*AVAILABLE DATA:*
------
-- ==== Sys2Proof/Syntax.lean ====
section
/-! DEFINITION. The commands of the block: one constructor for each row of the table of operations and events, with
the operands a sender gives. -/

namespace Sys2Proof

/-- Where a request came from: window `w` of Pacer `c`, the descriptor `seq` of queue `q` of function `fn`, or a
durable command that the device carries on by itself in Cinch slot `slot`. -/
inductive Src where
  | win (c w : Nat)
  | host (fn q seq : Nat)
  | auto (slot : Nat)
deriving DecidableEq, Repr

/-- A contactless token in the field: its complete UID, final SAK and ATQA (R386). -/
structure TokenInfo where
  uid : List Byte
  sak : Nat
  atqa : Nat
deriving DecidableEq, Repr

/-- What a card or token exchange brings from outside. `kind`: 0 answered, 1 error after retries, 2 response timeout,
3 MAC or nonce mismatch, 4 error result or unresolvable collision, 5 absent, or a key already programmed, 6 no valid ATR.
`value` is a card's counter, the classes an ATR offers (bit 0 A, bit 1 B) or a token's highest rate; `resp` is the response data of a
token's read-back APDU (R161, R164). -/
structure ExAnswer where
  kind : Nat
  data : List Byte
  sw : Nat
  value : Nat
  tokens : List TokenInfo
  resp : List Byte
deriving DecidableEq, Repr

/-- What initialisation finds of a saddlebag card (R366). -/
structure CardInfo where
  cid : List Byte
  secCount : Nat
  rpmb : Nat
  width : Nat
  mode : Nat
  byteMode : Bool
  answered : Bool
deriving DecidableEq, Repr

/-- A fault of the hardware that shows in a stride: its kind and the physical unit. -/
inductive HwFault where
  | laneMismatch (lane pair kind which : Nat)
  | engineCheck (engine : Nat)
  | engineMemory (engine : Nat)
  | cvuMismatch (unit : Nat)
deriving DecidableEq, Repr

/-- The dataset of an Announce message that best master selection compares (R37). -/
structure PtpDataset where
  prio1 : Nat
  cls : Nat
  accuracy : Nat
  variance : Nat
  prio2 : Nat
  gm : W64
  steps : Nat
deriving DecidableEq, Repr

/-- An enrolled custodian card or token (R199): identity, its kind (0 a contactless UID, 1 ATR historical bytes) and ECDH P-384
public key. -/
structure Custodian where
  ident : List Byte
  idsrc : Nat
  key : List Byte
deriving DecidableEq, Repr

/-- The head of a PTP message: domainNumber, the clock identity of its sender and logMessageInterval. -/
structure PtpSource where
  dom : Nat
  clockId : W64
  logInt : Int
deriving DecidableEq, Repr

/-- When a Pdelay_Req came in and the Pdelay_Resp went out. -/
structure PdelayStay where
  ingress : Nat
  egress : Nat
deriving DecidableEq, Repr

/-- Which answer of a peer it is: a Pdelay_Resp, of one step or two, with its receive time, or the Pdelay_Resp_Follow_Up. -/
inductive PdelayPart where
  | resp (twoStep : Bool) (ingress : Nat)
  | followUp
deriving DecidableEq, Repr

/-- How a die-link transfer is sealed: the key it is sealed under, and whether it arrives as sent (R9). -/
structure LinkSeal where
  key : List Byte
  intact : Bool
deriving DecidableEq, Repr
------
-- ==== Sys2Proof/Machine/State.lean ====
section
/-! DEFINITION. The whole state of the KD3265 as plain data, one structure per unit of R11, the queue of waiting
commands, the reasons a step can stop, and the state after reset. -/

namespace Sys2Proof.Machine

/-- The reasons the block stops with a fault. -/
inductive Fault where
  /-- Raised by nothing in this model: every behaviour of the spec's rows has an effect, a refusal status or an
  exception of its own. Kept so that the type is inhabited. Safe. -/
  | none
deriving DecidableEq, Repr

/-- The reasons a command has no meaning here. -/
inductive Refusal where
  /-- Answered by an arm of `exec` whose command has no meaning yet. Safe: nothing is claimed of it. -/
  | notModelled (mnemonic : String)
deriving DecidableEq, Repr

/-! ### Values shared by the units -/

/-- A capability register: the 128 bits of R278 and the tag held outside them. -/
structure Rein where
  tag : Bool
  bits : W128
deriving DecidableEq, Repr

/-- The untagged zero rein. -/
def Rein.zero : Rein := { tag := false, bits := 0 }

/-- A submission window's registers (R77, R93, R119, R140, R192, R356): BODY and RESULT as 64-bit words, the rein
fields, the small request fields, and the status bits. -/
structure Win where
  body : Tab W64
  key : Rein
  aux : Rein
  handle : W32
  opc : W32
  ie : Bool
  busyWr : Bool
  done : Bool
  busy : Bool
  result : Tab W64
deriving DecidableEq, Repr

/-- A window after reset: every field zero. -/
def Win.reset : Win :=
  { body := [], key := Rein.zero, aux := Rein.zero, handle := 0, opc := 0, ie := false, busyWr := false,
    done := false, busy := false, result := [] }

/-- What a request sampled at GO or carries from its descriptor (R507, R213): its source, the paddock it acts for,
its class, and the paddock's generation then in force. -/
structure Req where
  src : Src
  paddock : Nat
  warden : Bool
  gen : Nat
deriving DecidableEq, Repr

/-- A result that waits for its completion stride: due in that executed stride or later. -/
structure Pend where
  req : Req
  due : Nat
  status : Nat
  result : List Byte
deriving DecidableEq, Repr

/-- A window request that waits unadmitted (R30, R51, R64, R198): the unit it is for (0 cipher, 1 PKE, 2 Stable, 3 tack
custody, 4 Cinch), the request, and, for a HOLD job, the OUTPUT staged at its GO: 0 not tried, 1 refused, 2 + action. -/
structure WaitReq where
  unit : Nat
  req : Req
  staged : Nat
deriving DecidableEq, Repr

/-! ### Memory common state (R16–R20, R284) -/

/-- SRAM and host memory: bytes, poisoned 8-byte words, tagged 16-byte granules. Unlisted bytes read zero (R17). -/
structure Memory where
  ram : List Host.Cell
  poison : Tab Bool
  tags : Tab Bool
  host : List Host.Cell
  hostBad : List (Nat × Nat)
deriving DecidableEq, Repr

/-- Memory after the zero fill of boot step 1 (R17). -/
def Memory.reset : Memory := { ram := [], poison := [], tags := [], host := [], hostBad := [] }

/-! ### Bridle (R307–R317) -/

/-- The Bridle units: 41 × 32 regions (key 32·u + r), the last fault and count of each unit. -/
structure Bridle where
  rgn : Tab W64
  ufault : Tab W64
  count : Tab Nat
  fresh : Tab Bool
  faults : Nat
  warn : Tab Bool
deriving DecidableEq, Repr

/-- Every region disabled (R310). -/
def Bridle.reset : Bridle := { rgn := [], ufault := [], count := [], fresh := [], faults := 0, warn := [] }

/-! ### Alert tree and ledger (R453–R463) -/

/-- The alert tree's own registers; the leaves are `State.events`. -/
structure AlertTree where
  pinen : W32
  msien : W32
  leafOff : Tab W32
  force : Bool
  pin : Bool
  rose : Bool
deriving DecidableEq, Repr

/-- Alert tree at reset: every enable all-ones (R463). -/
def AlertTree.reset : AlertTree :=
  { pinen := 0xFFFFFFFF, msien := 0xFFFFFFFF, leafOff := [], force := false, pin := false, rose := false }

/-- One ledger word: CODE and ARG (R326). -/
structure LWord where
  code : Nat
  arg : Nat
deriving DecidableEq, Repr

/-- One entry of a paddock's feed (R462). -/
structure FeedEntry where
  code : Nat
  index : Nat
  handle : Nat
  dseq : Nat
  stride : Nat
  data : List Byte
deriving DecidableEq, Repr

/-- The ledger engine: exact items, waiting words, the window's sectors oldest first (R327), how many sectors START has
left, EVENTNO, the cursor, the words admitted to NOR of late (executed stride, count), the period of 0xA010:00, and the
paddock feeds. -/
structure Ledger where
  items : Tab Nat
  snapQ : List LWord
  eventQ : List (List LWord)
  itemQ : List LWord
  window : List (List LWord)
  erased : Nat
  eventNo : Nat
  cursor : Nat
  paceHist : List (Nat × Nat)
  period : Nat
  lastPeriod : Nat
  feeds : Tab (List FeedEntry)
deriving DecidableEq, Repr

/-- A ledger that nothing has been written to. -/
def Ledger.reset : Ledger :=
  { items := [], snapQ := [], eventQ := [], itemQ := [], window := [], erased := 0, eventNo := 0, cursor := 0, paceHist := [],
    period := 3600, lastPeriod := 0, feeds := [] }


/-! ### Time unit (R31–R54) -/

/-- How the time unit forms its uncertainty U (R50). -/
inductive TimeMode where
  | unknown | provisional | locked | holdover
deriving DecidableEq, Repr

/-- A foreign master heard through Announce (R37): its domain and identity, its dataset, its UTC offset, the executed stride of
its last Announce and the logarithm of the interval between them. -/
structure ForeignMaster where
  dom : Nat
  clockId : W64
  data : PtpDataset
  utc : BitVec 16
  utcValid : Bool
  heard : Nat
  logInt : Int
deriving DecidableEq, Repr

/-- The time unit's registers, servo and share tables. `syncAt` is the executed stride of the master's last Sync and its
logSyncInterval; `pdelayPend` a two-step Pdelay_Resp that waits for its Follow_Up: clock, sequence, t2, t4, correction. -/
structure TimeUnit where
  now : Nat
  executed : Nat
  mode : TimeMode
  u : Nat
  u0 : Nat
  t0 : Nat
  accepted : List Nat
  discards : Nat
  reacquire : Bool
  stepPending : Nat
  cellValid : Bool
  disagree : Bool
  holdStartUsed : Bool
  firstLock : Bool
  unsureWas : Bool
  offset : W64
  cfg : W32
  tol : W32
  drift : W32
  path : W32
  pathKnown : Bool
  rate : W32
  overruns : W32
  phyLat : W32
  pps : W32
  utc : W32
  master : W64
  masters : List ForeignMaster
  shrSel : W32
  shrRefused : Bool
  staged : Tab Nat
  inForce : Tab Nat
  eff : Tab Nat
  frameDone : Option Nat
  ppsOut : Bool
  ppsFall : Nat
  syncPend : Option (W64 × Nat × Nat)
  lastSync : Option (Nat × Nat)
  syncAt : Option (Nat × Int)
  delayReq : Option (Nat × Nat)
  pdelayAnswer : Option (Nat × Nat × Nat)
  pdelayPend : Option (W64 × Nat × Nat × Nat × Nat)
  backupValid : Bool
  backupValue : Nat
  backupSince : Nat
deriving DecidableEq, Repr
------
*EXERCISE PROMPT:*
From the records above, quote only the lines running from the line with "claimed of it. -/" to the line with "outside them. -/", both lines included.

*COMPLETED TASK:*
  /-- Answered by an arm of `exec` whose command has no meaning yet. Safe: nothing is claimed of it. -/
  | notModelled (mnemonic : String)
deriving DecidableEq, Repr

/-! ### Values shared by the units -/

/-- A capability register: the 128 bits of R278 and the tag held outside them. -/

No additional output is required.